One factor is national identity. When people think about the future, when people think, well what’s this country going to be like in 10 years and 50 years? What will it be like? Can we actually envisage useful coexistence with people who we deem to be very different from us? And the Australian colonials had a sense, which I don’t think people have got so strongly today, a sense that Australia was setting an example for the world. In what way? Well we were going to be like the leaders, the best, the best in terms of democracy, the best in terms of living standards for the working class. The best in terms of a classless society, a society which would not be divided by religious differences and class differences and differences in race.


So this notion of equality I think is very important in that regard. And the sense then that groups of people who they came to call, “races” could not actually be admitted into this mix because they would not be able to usefully coalesce and contribute. So this is the idea that becomes dominant and then a lot of time is spent on actually trying to define where the boundaries are drawn and the boundaries are constantly changing and shifting.


With regard to the Chinese, first the issue becomes one of restriction.

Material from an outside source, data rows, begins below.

-- ==== Sys2Proof/Machine/Formats.lean ====
section
/-! DEFINITION. The block formats: MX and dx values (R24, R26), the element rules of `pack` (R139), and the
two encoders over 32 values (R25, R27). -/

namespace Sys2Proof.Machine

/-- R24: the element format of an MX format. mxi8 is i8 × 2⁻⁶. -/
def mxElement : Fmt → Fmt
  | .mxf8e5 => .e5m2
  | .mxf8e4 => .e4m3
  | .mxf6e3 => .e3m2
  | .mxf6e2 => .e2m3
  | .mxf4 => .e2m1
  | _ => .i8

/-- R24: the largest element exponent. -/
def mxEmax : Fmt → Int
  | .mxf8e5 => 15
  | .mxf8e4 => 8
  | .mxf6e3 => 4
  | .mxf6e2 => 2
  | .mxf4 => 2
  | _ => 0

/-- The value times 2^`k`. -/
def scaleVal (v : Val) (k : Int) : Val :=
  match v with
  | .fin n m e => .fin n m (e + k)
  | x => x

/-- R24: the element part P of an MX element. -/
def mxPart (fmt : Fmt) (elem : Nat) : Val :=
  scaleVal (valOf (mxElement fmt) elem) (if fmt = .mxi8 then -6 else 0)

/-- R24: the value of an element under scale `x`. -/
def mxVal (fmt : Fmt) (x elem : Nat) : Val :=
  if x % 256 = 255 then .nan false else scaleVal (mxPart fmt elem) ((x % 256 : Nat) - 127)

/-- R26: the mantissa bits of a dx element. -/
def dxMant (fmt : Fmt) : Nat := fmtWidth fmt - 2

/-- R26: the value of an element under a header. -/
def dxVal (fmt : Fmt) (header elem : Nat) : Val :=
  let k := dxMant fmt
  let e := if elem / 2 ^ (k + 1) % 2 = 1 then header % 256 else header / 256 % 256
  if header % 65536 = 65535 then .nan false
  else .fin (elem / 2 ^ k % 2 == 1) (elem % 2 ^ k) ((e : Int) - 127 - k)

/-- The value of an element of any packable format with its scale or header `h`. -/
def elemVal (fmt : Fmt) (h elem : Nat) : Val :=
  if fmt.mx then mxVal fmt h elem else if fmt.dx then dxVal fmt h elem else valOf fmt elem

/-- R25, R139: one MX element of a value that is no NaN, under scale `x` other than 0xFF. DESIGN CHOICE (log 55): the largest
mxi8 with a negative sign is 0x80, −2. -/
def mxElem (fmt : Fmt) (x : Nat) (v : Val) (rnd : Rnd) (draw : Word) : Rounded :=
  let q := scaleVal v (127 - (x : Int) + (if fmt = .mxi8 then 6 else 0))
  match v with
  | .inf n =>
    if fmt = .mxf8e5 then roundTo .e5m2 (.inf n) rnd false draw
    else if fmt = .mxi8 then { bits := if n then 0x80 else 0x7F, flags := flagOF ||| flagNX }
    else roundTo (mxElement fmt) (.fin n 1 1024) .rz true draw
  | _ =>
    if fmt = .mxi8 then
      let r := roundTo .i8 q rnd false draw
      if r.flags = flagNV then { bits := r.bits, flags := flagOF ||| flagNX } else r
    else roundTo (mxElement fmt) q rnd true draw

/-- R139: the MX element rule of `pack`. -/
def mxOne (fmt : Fmt) (x : Nat) (v : Val) (rnd : Rnd) (draw : Word) : Rounded :=
  if x % 256 = 255 ∨ v.isNaN then { bits := 0, flags := flagNV } else mxElem fmt (x % 256) v rnd draw

/-- The nearest integer to m × 2^k, ties to even (R27). -/
def rneInt (m : Nat) (k : Int) : Nat := (roundUnit m k 0 false .rne 0).1

/-- R26: element bits of a selector, a sign and a mantissa. -/
def dxBits (fmt : Fmt) (sel neg : Bool) (m : Nat) : Nat :=
  sel.toNat * 2 ^ (dxMant fmt + 1) + neg.toNat * 2 ^ dxMant fmt + m

/-- R27: the loop body for one finite value under the exponents `ea` and `eb`. -/
def dxPick (fmt : Fmt) (ea eb : Nat) (neg : Bool) (m : Nat) (e : Int) : Nat :=
  let k := dxMant fmt
  let qb := rneInt m (e - ((eb : Int) - 127 - k))
  if qb ≤ ones k then dxBits fmt true neg qb
  else dxBits fmt false neg (min (ones k) (rneInt m (e - ((ea : Int) - 127 - k))))

/-- R27: NX when the decoded element differs from its input, UF when a non-zero finite input becomes zero. -/
def dxFlags (fmt : Fmt) (header elem : Nat) (v : Val) : Flags :=
  let d := dxVal fmt header elem
  flagIf (cmpVal d v != some .eq) flagNX ||| flagIf (d.isZero && !v.isZero && !v.isNaN && !v.isInf) flagUF

/-- R139: the dx element rule of `pack`. DESIGN CHOICE (log 55): a finite value that is clamped to the largest element sets NX
alone. -/
def dxOne (fmt : Fmt) (header : Nat) (v : Val) : Rounded :=
  if header % 65536 = 65535 then { bits := 0, flags := flagNV }
  else match v with
    | .nan _ => { bits := 0, flags := flagNV }
    | .inf n => { bits := dxBits fmt false n (ones (dxMant fmt)), flags := flagOF ||| flagNX }
    | .fin n m e =>
      let b := dxPick fmt (header / 256 % 256) (header % 256) n m e
      { bits := b, flags := dxFlags fmt header b v }

/-- An encoded block: its scale or header, its 32 elements, its flags. -/
structure Encoded where
  header : Nat
  elems : List Nat
  flags : Flags
  deriving DecidableEq, Repr

/-- R27: the smallest E from `e` upward whose quotient fits, over `fuel` candidates. -/
def dxSearch (fmt : Fmt) (m : Nat) (x : Int) (e fuel : Nat) : Nat :=
  match fuel with
  | 0 => e
  | n + 1 =>
    if rneInt m (x - ((e : Int) - 127 - dxMant fmt)) ≤ ones (dxMant fmt) then e
    else dxSearch fmt m x (e + 1) n

/-- The largest finite f32 (R27). -/
def f32Max (neg : Bool) : Val := .fin neg (ones 24) 104

/-- The magnitude of a value as the larger of two, both finite. -/
def maxMag (a b : Val) : Val := if cmpVal a.abs b.abs = some .lt then b.abs else a.abs

/-- R27: the block of NaNs. Elements that differ from an input that is no NaN set NX. DESIGN CHOICE (log 55): none sets UF there. -/
def dxNaNBlock (vs : List Val) (fl : Flags) : Encoded :=
  { header := 0xFFFF, elems := vs.map (fun _ => 0), flags := fl ||| flagIf (!vs.all Val.isNaN) flagNX }

/-- R27: the dx encoder over the block's 32 values. -/
def dxEncode (fmt : Fmt) (sat : Bool) (vs : List Val) : Encoded :=
  let k := dxMant fmt
  let anyNaN := vs.any Val.isNaN
  let anyInf := vs.any Val.isInf
  let fl := flagIf anyNaN flagNV ||| flagIf anyInf flagOF
  if anyNaN || (anyInf && !sat) then dxNaNBlock vs fl
  else
    let xs := vs.map (fun v => if v.isInf then f32Max v.sign else v)
    match xs.foldl maxMag (.fin false 0 0) with
    | .fin _ m e =>
      let ea := if m = 0 then k else dxSearch fmt m e (max k ((e + m.log2 + 124).toNat)) 512
      if 254 < ea ∧ !sat then dxNaNBlock vs (fl ||| flagOF)
      else
        let a := min ea 254
        let header := 256 * a + (a - k)
        let elems := xs.map (fun v =>
          match v with
          | .fin n j h => dxPick fmt a (a - k) n j h
          | _ => 0)
        { header, elems,
          flags := fl ||| flagIf (decide (254 < ea)) flagOF |||
            flagsJoin ((elems.zip vs).map (fun x => dxFlags fmt header x.1 x.2)) }
    | _ => dxNaNBlock vs fl

/-- R25: the shared scale of finite values. -/
def mxScale (fmt : Fmt) (vs : List Val) : Nat :=
  match (vs.filter (fun v => !v.isInf && !v.isNaN)).foldl maxMag (.fin false 0 0) with
  | .fin _ 0 _ => 127
  | v => min 254 (v.exponent - mxEmax fmt + 127).toNat

/-- R25: the MX encoder. `vs` pairs each value with the generator of its lane after this instruction's
advance. -/
def mxEncode (fmt : Fmt) (rnd : Rnd) (vs : List (Val × Word)) : Encoded :=
  if vs.any (·.1.isNaN) then
    { header := 0xFF, elems := vs.map (fun _ => 0),
      flags := flagNV ||| flagIf (!vs.all (·.1.isNaN)) flagNX }
  else
    let x := mxScale fmt (vs.map Prod.fst)
    let rs := vs.map (fun v => mxElem fmt x v.1 rnd v.2)
    { header := x, elems := rs.map (·.bits), flags := flagsJoin (rs.map (·.flags)) }

end Sys2Proof.Machine
end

So it’s not – the issue isn’t really, we don’t want any Chinese coming to Australia, the issue is one of limits. And there was a sense that Australia might be swamped, they were – I think this was pretty strong in the colonial mentality that here was this European outpost as they liked to think, so far away from Europe, on the edge of Asia and they like to talk about the “teeming hoards” and so on. So this sense that the whole of Australia could be swamped by just a small fraction of the Chinese population. So that the first issue then is one of how do we restrict it? How do we keep it in balance? And then they developed policies in the 1980s.


The next step becomes, one of total restriction, total exclusion. So there shall be not more – not one more Chinese person allowed into Australia as permanent settlers. Now that total restriction characterises Australian policy from 1900 roughly, until about 1965. Australians talk, particularly in the immigration department and government of the established immigration policy. And the established immigration policy was, no permanent settlement. Not for one person. Temporary entry for students and cooks and other occupations but not permanent settlement. And then the next step becomes, well okay, we’ve dealt with the so-called coloured peoples, now what about the Europeans? What about European stock? Is there better European stock that we should be seeking to allow into this country?

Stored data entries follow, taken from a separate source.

-- ==== Sys2Proof/Machine/Band.lean ====
section
/-! DEFINITION. A band's operations (R242 to R249, R422), its memory ports (R291 to R297, R318), its rows (R323), rare groups
(R306, R307), the reload of a configuration store (R412), and the fabric's instruction words. -/

namespace Sys2Proof.Machine

/-! ## Whole-range accesses of a band -/

/-- R243: a band's read of global memory. -/
def bandRead (s : State) (part addr n : Nat) : Moved :=
  (pieces (addr % 2 ^ 64) n (n / 4096 + 2)).foldl (readPiece part) { s, bytes := [], met := .done }

/-- R243: a band's write of global memory, all or none. -/
def bandWrite (s : State) (part addr : Nat) (bs : List Byte) : Moved :=
  putPieces s part (pieces (addr % 2 ^ 64) bs.length (bs.length / 4096 + 2)) bs (fun _ _ => false)

/-- R160: the CODE of an image, parameter block or save area that could not be read or written (log 26). -/
def metCode : Met → Option Nat
  | .done => none
  | .wait .. => some 1
  | .fail c => some c

/-! ## Memory ports (R291 to R296, R318) -/

/-- R318: the stream of a port in a run. -/
def runSpec (r : Run) (e : PortCfg) : StreamSpec := { e.spec with base := (r.params.getD e.param 0).toNat }

/-- R295: the token a load port may deliver: the next in stream order, or on a commutative input any that is whole. -/
def readyTok (c : Config) (e : PortCfg) (p : PortSt) : Option Nat :=
  let n := e.spec.length
  let whole (t : Nat) : Bool := (tokElems n t).all (fun x => (look p.part x).isSome)
  let ts := p.begun
  if commutes c e then ts.find? whole
  else (leastBy id ts).bind (fun t => if whole t then some t else none)

/-- R294, R295: the token a load port delivers now. On a commutative input a token that has a spilled element keeps no slot of
the channel, and one that is whole waits for room. -/
def Band.nextTok (b : Band) (c : Config) (i : Nat) (e : PortCfg) : Option Nat :=
  if commutes c e && !hasSpace (b.space c (c.portPath i)) 1 then none else readyTok c e (b.port i)

/-- R295, R313: a load port delivers what it can. -/
def Band.deliverLoads (b : Band) (c : Config) (i : Nat) (e : PortCfg) : Nat → Band
  | 0 => b
  | f + 1 =>
    let p := b.port i
    match b.nextTok c i e with
    | none => b
    | some t =>
      let tok : Tok := { null := false, lanes := (List.range 16).map (fun l => getZ p.part (16 * t + l)) }
      Band.deliverLoads ((b.setPort i { p with part := p.part.filter (fun x => x.1 / 16 != t) }).arrive c (c.portPath i) tok) c i e f

/-- R295: the marker follows every element. -/
def Band.endLoad (b : Band) (i : Nat) (e : PortCfg) : Band :=
  let p := b.port i
  if e.kind = 0 ∧ p.pos = e.spec.length ∧ p.part = [] ∧ p.spill = [] then b.setPort i { p with ended := true } else b

/-- R292, R313: completion tokens are emitted in stream order, as far as elements are performed and there is room. -/
def Band.emitDone (b : Band) (c : Config) (i : Nat) (e : PortCfg) : Nat → Band
  | 0 => b
  | f + 1 =>
    let p := b.port i
    if e.cmpl.isNone ∨ p.pos ≤ p.cmpl ∨ p.spill.any (fun x => x.1 == p.cmpl) ∨ p.lost.contains p.cmpl ∨
        !hasSpace (b.space c (c.cmplPath i)) 1 then b
    else
      let tok : Tok := { null := false, lanes := List.replicate 16 (BitVec.ofNat 32 p.cmpl) }
      Band.emitDone ((b.setPort i { p with cmpl := p.cmpl + 1 }).arrive c (c.cmplPath i) tok) c i e f

/-- What follows once a port has moved. -/
def Band.portSettle (b : Band) (c : Config) (i : Nat) (e : PortCfg) (clock : Nat) : Band :=
  let b := if e.kind = 0 then (b.deliverLoads c i e 16).endLoad i e else b
  (b.emitDone c i e 64).settle c clock

/-- R379: the number under which element `n` of port `i` stands in a fault. -/
def portElem (i n : Nat) : Nat := (i + 1) * 2 ^ 65 + n

/-- R379, R294: a fault of a port's element. -/
def portFault (s : State) (b : Band) (i n : Nat) (a : Nat) (w : Bool) : Option (State × Nat) :=
  newFault s { part := b.part, eng := { kind := 3, unit := b.first, ctx := 0 }, op := b.count + 1, elem := portElem i n,
               addr := BitVec.ofNat 64 a, write := w, since := 0, recorded := false, block := b.block }

/-- R291: an element is read or written; the value read. An element of 8 bytes has no place in a 32-bit lane: the lane, or
the bytes above it, are free (log 5). -/
structure PortMove where
  s : State
  v : Word
  met : Met
  deriving DecidableEq, Repr

def movePort (s : State) (part : Nat) (r : Run) (e : PortCfg) (n : Nat) (v : Word) : PortMove :=
  let sp := runSpec r e
  let a := sp.at_ n
  if !canonical a then { s, v := 0, met := .fail 1 }
  else if e.kind = 0 then
    let m := engineRead s part a sp.esz
    let v := if sp.esz = 8 then Config.longElement (BitVec.ofNat 64 (leNat m.bytes)) else (sp.extend (leNat m.bytes)).setWidth 32
    { s := m.s, v, met := m.met }
  else
    let x := if sp.esz = 8 then (widenSlot true 0 v).toNat else v.toNat
    let m := engineWrite s part a (leBytes x sp.esz)
    { s := m.s, v, met := m.met }

/-- R296, R297: an element fails with `code`: the band stops as an `fdrain` stops it, and an armed hop is disarmed. The lane
a failed load leaves is free (log 5). -/
def failElem (s : State) (first : Nat) (b : Band) (c : Config) (i : Nat) (e : PortCfg) (n code : Nat) : State :=
  let p := b.port i
  let part := if e.kind = 0 then put p.part n (Config.freeWord s.free) else drop p.part n
  let b := b.setPort i { p with part, spill := p.spill.filter (fun x => x.1 != n), lost := p.lost ++ [n] }
  let b : Band := { b with run := b.run.map (fun r => { r with stopped := true, code := some (r.code.getD code) }), frozenRows := true }
  disarmHop (setBand { s with free := s.free + 1 } first (b.portSettle c i e s.clock)) b.block

/-- The element was performed. -/
def doneElem (s : State) (first : Nat) (b : Band) (c : Config) (i : Nat) (e : PortCfg) (n : Nat) (v : Word) : State :=
  let p := b.port i
  let part := if e.kind = 0 then put p.part n v else drop p.part n
  let b := b.setPort i { p with part, spill := p.spill.filter (fun x => x.1 != n) }
  touchHang (setBand s first (b.portSettle c i e s.clock)) b.block

/-- R294: the element faulted: it goes to the spill queue, or stays there with a new tag. -/
def spillElem (s : State) (first : Nat) (b : Band) (i : Nat) (e : PortCfg) (n : Nat) (v : Word) (tag : Nat) : State :=
  let p := b.port i
  let part := if e.kind = 0 then p.part else put p.part n v
  let s := if p.spill.any (fun x => x.1 == n) then s else countEvent s b.part (some (bandPlace first)) 0x15
  setBand s first (b.setPort i { p with part, spill := p.spill.filter (fun x => x.1 != n) ++ [(n, some tag)] })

And are there elements of the European populations that we should be excluding? And so then for particularly in the inter-war period, they develop restrictions to control southern and eastern European immigrants and Jewish immigrants. It was the same issue, the same issue of whether they would contribute to this great democratic egalitarian ideal society that was being built in Australia.


In this period of the high point of racial thought within European cultures and Australia’s part of that European culture, the dominant idea is that what essentially determines the sort of person you are, is your racial stock, your genetic character determines what your capable of, your potential as a human being. And basically that if you don’t measure up, you can’t usefully be admitted. What’s your racial stock? Now the situation with the southern Europeans was that there was thinking that they actually represented some sort of poor variant of the European stock. Other people thought in terms of a mixture of black populations or African populations.


So for example, with regard to Italians, there was this notion that if you came from northern Italy you were okay but if you came from southern Italy you were suspect. And that’s a policy after the Second World War. It’s a policy in the 1950s. That they’re much more ready to give assisted passages to people in northern Europe, whereas they’re very suspicious about anyone from southern Europe.